Extracted records:
/-- The text notation: a comment, a hexadecimal number, a level, a word of no line. -/
theorem test_parse_lines :
    parseLine ['r', 'a', 't', 'e', ' ', '1', '0', '0', ';', ' ', 'x'] =
      some (some (.line (.rate 100))) ∧
    parseLine ['e', 'd', 'g', 'e', ' ', ' ', '0', 'x', '1', 'F', ' ', '1'] =
      some (some (.line (.edge 31 .high))) ∧
    parseLine ['b', 'y', 't', 'e', ' ', '0', 'x', 'B', '2'] = some (some (.byte 0xB2)) ∧
    parseLine [';', 'a'] = some none ∧
    parseLine ['g', 'a', 'p'] = none := by decide

/-- The adapter of entry U2: with the spec's parameter it changes nothing; with the other, a level is
inverted only while the option is active-high. -/
theorem test_adapter (d : DecoderState) (t : Nat) (l : Level) :
    adaptEdge d t l = .edge t l ∧ adaptLevel true .activeHigh l = otherLevel l ∧
      adaptLevel true .activeLow l = l := ⟨rfl, rfl, rfl⟩

/-! ### Placing a word where the next step runs it -/

/-- Every row's match word is placed so that the next `EDGE` selects that row. -/
theorem test_placed_rows :
    (rowTable.all fun p =>
      let s := State.reset.withFetchWord 16 p.matchBits.toNat
      (s.pending.map fun x =>
        match x with
        | .command w =>
          match decodeCmd w with
          | .edge t l => edgeAccepted s.dec { t := t, lvl := l } &&
              selectRow s.dec { t := t, lvl := l } == some p.row
          | _ => false
        | .resetInput _ => false) == [true] && !s.resetAsserted) = true := by decide
theorem test_placed_command :
    gives (step (State.reset.withFetchWord 72 0x200000000000F4240)) (fun s => s.dec == configured) =
      true := by decide

/-! ### Witnesses: for each obligation with hypotheses, one state and operands that meet them -/

/-- The invariant of 10_state.md rule R43 at a running state, from its finite facts. -/
theorem coreInv_running (d : DecoderState) (hr : d.running = true) (hv : d.prevValid = true)
    (hc : d.rateValid = true ∧ 0 < d.rate ∧ d.th = calibrate d.rate)
    (hn : d.bitCount ≤ 7 ∧ d.byteCount ≤ 6 ∧ d.acc.toNat < 2 ^ d.bitCount)
    (hl : d.state = .idle ∨ d.state = .leaderLow ∨ d.state = .leaderHigh →
      d.bitCount = 0 ∧ d.byteCount = 0 ∧ d.acc = 0)
    (hs : d.state = .sep → d.byteCount = 6 ∧ d.bitCount = 0)
    (hh : d.state = .dataHigh → ¬ (d.byteCount = 6 ∧ d.bitCount = 0) ∧ d.byteCount ≤ 5)
    (hf : d.byteCount = 6 → d.bitCount = 0)
    (hb : ∀ i ∈ List.range 6, d.byteCount ≤ i → bufByte d i = some 0) : CoreInv d where
  bitCount_le := hn.1
  byteCount_le := hn.2.1
  acc_lt := hn.2.2
  leader_clear := hl
  sep_full := hs
  dataHigh_open := hh
  running_rate := fun _ => hc.1
  stopped_clear := fun h => absurd (hr.symm.trans h) (by decide)
  full_no_pending := hf
  first_idle := fun h => absurd (hv.symm.trans h) (by decide)
  calibrated := fun _ => hc.2
  uncalibrated := fun h => absurd (hc.1.symm.trans h) (by decide)
  buf_tail := fun i h1 h2 => hb i (List.mem_range.mpr h2) h1

theorem inv_preA1 : Inv (machine preA1) := by
  refine ⟨coreInv_running _ ?_ ?_ ?_ ?_ ?_ ?_ ?_ ?_ ?_, by simp [LegalOut, machine, State.reset]⟩ <;>
    decide
theorem inv_preA2 : Inv (machine preA2) := by
  refine ⟨coreInv_running _ ?_ ?_ ?_ ?_ ?_ ?_ ?_ ?_ ?_, by simp [LegalOut, machine, State.reset]⟩ <;>
    decide
theorem inv_preA3 : Inv (machine preA3) := by
  refine ⟨coreInv_running _ ?_ ?_ ?_ ?_ ?_ ?_ ?_ ?_ ?_, by simp [LegalOut, machine, State.reset]⟩ <;>
    decide
theorem inv_preA6 : Inv (machine preA6) := by
  refine ⟨coreInv_running _ ?_ ?_ ?_ ?_ ?_ ?_ ?_ ?_ ?_, by simp [LegalOut, machine, State.reset]⟩ <;>
    decide
theorem inv_preA0 : Inv (machine preA0) :=
  ⟨{ bitCount_le := by decide
     byteCount_le := by decide
     acc_lt := by decide
     leader_clear := fun _ => by decide
     sep_full := fun h => absurd h (by decide)
     dataHigh_open := fun h => absurd h (by decide)
     running_rate := fun _ => rfl
     stopped_clear := fun h => absurd h (by decide)
     full_no_pending := by decide
     first_idle := fun _ => rfl
     calibrated := fun _ => by decide
     uncalibrated := fun h => absurd h (by decide)
     buf_tail := fun i _ h =>
      (by decide : ∀ i ∈ List.range 6, bufByte preA0 i = some 0) i (List.mem_range.mpr h) },
    by simp [LegalOut, machine, State.reset]⟩

theorem witness_DecodeOfEncodeIsIdentity :
    (Instr.setRate (2 ^ 64 - 1)).wf = true ∧ (Instr.edge 0 .low).wf = true := by decide

theorem witness_CommandFieldsSelectInstruction :
    (0x10000000000000000 : CmdWord).toNat / 2 ^ 65 = 0 ∧
    (0x3FFFFFFFFFFFFFFFF : CmdWord).toNat / 2 ^ 65 = 1 ∧
    (0x50000000000000000 : CmdWord).toNat / 2 ^ 65 = 2 ∧
    (0x60000000000000007 : CmdWord).toNat / 2 ^ 65 = 3 ∧
    (0x9FFFFFFFFFFFFFFFF : CmdWord).toNat / 2 ^ 65 = 4 ∧
    (0xA0000000000000000 : CmdWord).toNat / 2 ^ 65 = 5 ∧
    (0xD0000000000000005 : CmdWord).toNat / 2 ^ 65 = 6 ∧
    (0xFFFFFFFFFFFFFFFFF : CmdWord).toNat / 2 ^ 65 = 7 := by decide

What you should do:
The lines to return are those in the entries above that hold "adaptLevel".

Result of the exercise:
    adaptEdge d t l = .edge t l ∧ adaptLevel true .activeHigh l = otherLevel l ∧
      adaptLevel true .activeLow l = l := ⟨rfl, rfl, rfl⟩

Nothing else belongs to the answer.